theorem State.wPrbsCtl_keeps (s : State) (m : Nat) (v : Word) : Keeps 2542621163521 s (State.wPrbsCtl s m v) := by
  unfold State.wPrbsCtl
  try dsimp only
  repeat' first
    | exact (rfl : (_ : Bool) = _)
    | with_reducible first
      | exact Keeps.refl ..
      | refine Keeps.ite (fun _ => ?_) (fun _ => ?_)
      | apply Keeps.step (State.cfgBad_keeps ..)
      | apply Keeps.step (State.genCount_keeps ..)
      | apply Keeps.step (State.countSat_keeps ..)
      | apply Keeps.step (State.modLane_keeps ..)
      | apply Keeps.step (State.wr_keeps ..)
      | apply Keeps.step (State.rwStore_keeps ..)
      | apply Keeps.step (State.chkStop_keeps ..)
      | apply Keeps.step (State.genStart_keeps ..)
    | split

theorem State.wTxeq_keeps (s : State) (m : Nat) (v : Word) : Keeps 2542620639233 s (State.wTxeq s m v) := by
  unfold State.wTxeq
  try dsimp only
  repeat' first
    | exact (rfl : (_ : Bool) = _)
    | with_reducible first
      | exact Keeps.refl ..
      | refine Keeps.ite (fun _ => ?_) (fun _ => ?_)
      | apply Keeps.step (State.cfgBad_keeps ..)
      | apply Keeps.step (State.rwStore_keeps ..)
      | apply Keeps.step (State.txeqNow_keeps ..)
    | split

theorem State.wLan_keeps (s : State) (a : Nat) (v : Word) : Keeps 26199792918529 s (State.wLan s a v) := by
  unfold State.wLan
  try dsimp only
  repeat' first
    | exact (rfl : (_ : Bool) = _)
    | with_reducible first
      | exact Keeps.refl ..
      | assumption
      | refine Keeps.ite (fun _ => ?_) (fun _ => ?_)
      | apply Keeps.step (State.wEyeCtl_keeps ..)
      | apply Keeps.step (State.wLanCtl_keeps ..)
      | apply Keeps.step (State.accStore_keeps ..)
      | apply Keeps.step (State.wPrbsCtl_keeps ..)
      | apply Keeps.step (State.wGroupLp_keeps ..)
      | apply Keeps.step (State.wTxeq_keeps ..)
    | split

theorem State.wMacCtl_keeps (s : State) (p : Nat) (v : Word) : Keeps 26199791247361 s (State.wMacCtl s p v) := by
  unfold State.wMacCtl
  try dsimp only
  repeat' first
    | exact (rfl : (_ : Bool) = _)
    | with_reducible first
      | exact Keeps.refl ..
      | refine Keeps.ite (fun _ => ?_) (fun _ => ?_)
      | apply Keeps.step (State.cfgBad_keeps ..)
      | apply Keeps.step (State.rwStore_keeps ..)
      | apply Keeps.step (State.portEval_keeps ..)
    | split

theorem State.wMacReg_keeps (s : State) (p : Nat) (r : Nat) (v : Word) : Keeps 2542620639233 s (State.wMacReg s p r v) := by
  unfold State.wMacReg
  try dsimp only
  repeat' first
    | exact (rfl : (_ : Bool) = _)
    | with_reducible first
      | exact Keeps.refl ..
      | refine Keeps.ite (fun _ => ?_) (fun _ => ?_)
      | apply Keeps.step (State.cfgBad_keeps ..)
      | apply Keeps.step (State.rwStore_keeps ..)
    | split

theorem State.wRxCtl_keeps (s : State) (p : Nat) (v : Word) : Keeps 1 s (State.wRxCtl s p v) := by
  unfold State.wRxCtl
  try dsimp only
  repeat' first
    | exact (rfl : (_ : Bool) = _)
    | with_reducible first
      | exact Keeps.refl ..
      | refine Keeps.ite (fun _ => ?_) (fun _ => ?_)
      | apply Keeps.step (State.setB_keeps ..)
      | apply Keeps.step (State.setF_keeps ..)
    | split

theorem State.wTxCtl_keeps (s : State) (p : Nat) (v : Word) : Keeps 3092443561985 s (State.wTxCtl s p v) := by
  unfold State.wTxCtl
  try dsimp only
  repeat' first
    | exact (rfl : (_ : Bool) = _)
    | with_reducible first
      | exact Keeps.refl ..
      | refine Keeps.ite (fun _ => ?_) (fun _ => ?_)
      | apply Keeps.step (State.modPort_keeps ..)
      | apply Keeps.step (State.setB_keeps ..)
      | apply Keeps.step (State.setF_keeps ..)
      | apply Keeps.step (State.txFlush_keeps ..)
    | split

theorem State.wMac_keeps (s : State) (a : Nat) (v : Word) : Keeps 26199791247361 s (State.wMac s a v) := by
  unfold State.wMac
  try dsimp only
  repeat' first
    | exact (rfl : (_ : Bool) = _)
    | with_reducible first
      | exact Keeps.refl ..
      | assumption
      | refine Keeps.ite (fun _ => ?_) (fun _ => ?_)
      | apply Keeps.step (State.accStore_keeps ..)
      | apply Keeps.step (State.wTxCtl_keeps ..)
      | apply Keeps.step (State.wMacCtl_keeps ..)
      | apply Keeps.step (State.wRxCtl_keeps ..)
      | apply Keeps.step (State.wMacReg_keeps ..)
    | split

end Sys2Proof.Machine
end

_ _ _

• TASK GOAL:
When you reach the end of the listing, print it again in full, exactly as given.

• RESPONSE AREA:
theorem State.wPrbsCtl_keeps (s : State) (m : Nat) (v : Word) : Keeps 2542621163521 s (State.wPrbsCtl s m v) := by
  unfold State.wPrbsCtl
  try dsimp only
  repeat' first
    | exact (rfl : (_ : Bool) = _)
    | with_reducible first
      | exact Keeps.refl ..
      | refine Keeps.ite (fun _ => ?_) (fun _ => ?_)
      | apply Keeps.step (State.cfgBad_keeps ..)
      | apply Keeps.step (State.genCount_keeps ..)
      | apply Keeps.step (State.countSat_keeps ..)
      | apply Keeps.step (State.modLane_keeps ..)
      | apply Keeps.step (State.wr_keeps ..)
      | apply Keeps.step (State.rwStore_keeps ..)
      | apply Keeps.step (State.chkStop_keeps ..)
      | apply Keeps.step (State.genStart_keeps ..)
    | split

theorem State.wTxeq_keeps (s : State) (m : Nat) (v : Word) : Keeps 2542620639233 s (State.wTxeq s m v) := by
  unfold State.wTxeq
  try dsimp only
  repeat' first
    | exact (rfl : (_ : Bool) = _)
    | with_reducible first
      | exact Keeps.refl ..
      | refine Keeps.ite (fun _ => ?_) (fun _ => ?_)
      | apply Keeps.step (State.cfgBad_keeps ..)
      | apply Keeps.step (State.rwStore_keeps ..)
      | apply Keeps.step (State.txeqNow_keeps ..)
    | split

theorem State.wLan_keeps (s : State) (a : Nat) (v : Word) : Keeps 26199792918529 s (State.wLan s a v) := by
  unfold State.wLan
  try dsimp only
  repeat' first
    | exact (rfl : (_ : Bool) = _)
    | with_reducible first
      | exact Keeps.refl ..
      | assumption
      | refine Keeps.ite (fun _ => ?_) (fun _ => ?_)
      | apply Keeps.step (State.wEyeCtl_keeps ..)
      | apply Keeps.step (State.wLanCtl_keeps ..)
      | apply Keeps.step (State.accStore_keeps ..)
      | apply Keeps.step (State.wPrbsCtl_keeps ..)
      | apply Keeps.step (State.wGroupLp_keeps ..)
      | apply Keeps.step (State.wTxeq_keeps ..)
    | split

theorem State.wMacCtl_keeps (s : State) (p : Nat) (v : Word) : Keeps 26199791247361 s (State.wMacCtl s p v) := by
  unfold State.wMacCtl
  try dsimp only
  repeat' first
    | exact (rfl : (_ : Bool) = _)
    | with_reducible first
      | exact Keeps.refl ..
      | refine Keeps.ite (fun _ => ?_) (fun _ => ?_)
      | apply Keeps.step (State.cfgBad_keeps ..)
      | apply Keeps.step (State.rwStore_keeps ..)
      | apply Keeps.step (State.portEval_keeps ..)
    | split

theorem State.wMacReg_keeps (s : State) (p : Nat) (r : Nat) (v : Word) : Keeps 2542620639233 s (State.wMacReg s p r v) := by
  unfold State.wMacReg
  try dsimp only
  repeat' first
    | exact (rfl : (_ : Bool) = _)
    | with_reducible first
      | exact Keeps.refl ..
      | refine Keeps.ite (fun _ => ?_) (fun _ => ?_)
      | apply Keeps.step (State.cfgBad_keeps ..)
      | apply Keeps.step (State.rwStore_keeps ..)
    | split

theorem State.wRxCtl_keeps (s : State) (p : Nat) (v : Word) : Keeps 1 s (State.wRxCtl s p v) := by
  unfold State.wRxCtl
  try dsimp only
  repeat' first
    | exact (rfl : (_ : Bool) = _)
    | with_reducible first
      | exact Keeps.refl ..
      | refine Keeps.ite (fun _ => ?_) (fun _ => ?_)
      | apply Keeps.step (State.setB_keeps ..)
      | apply Keeps.step (State.setF_keeps ..)
    | split

theorem State.wTxCtl_keeps (s : State) (p : Nat) (v : Word) : Keeps 3092443561985 s (State.wTxCtl s p v) := by
  unfold State.wTxCtl
  try dsimp only
  repeat' first
    | exact (rfl : (_ : Bool) = _)
    | with_reducible first
      | exact Keeps.refl ..
      | refine Keeps.ite (fun _ => ?_) (fun _ => ?_)
      | apply Keeps.step (State.modPort_keeps ..)
      | apply Keeps.step (State.setB_keeps ..)
      | apply Keeps.step (State.setF_keeps ..)
      | apply Keeps.step (State.txFlush_keeps ..)
    | split

theorem State.wMac_keeps (s : State) (a : Nat) (v : Word) : Keeps 26199791247361 s (State.wMac s a v) := by
  unfold State.wMac
  try dsimp only
  repeat' first
    | exact (rfl : (_ : Bool) = _)
    | with_reducible first
      | exact Keeps.refl ..
      | assumption
      | refine Keeps.ite (fun _ => ?_) (fun _ => ?_)
      | apply Keeps.step (State.accStore_keeps ..)
      | apply Keeps.step (State.wTxCtl_keeps ..)
      | apply Keeps.step (State.wMacCtl_keeps ..)
      | apply Keeps.step (State.wRxCtl_keeps ..)
      | apply Keeps.step (State.wMacReg_keeps ..)
    | split

end Sys2Proof.Machine
end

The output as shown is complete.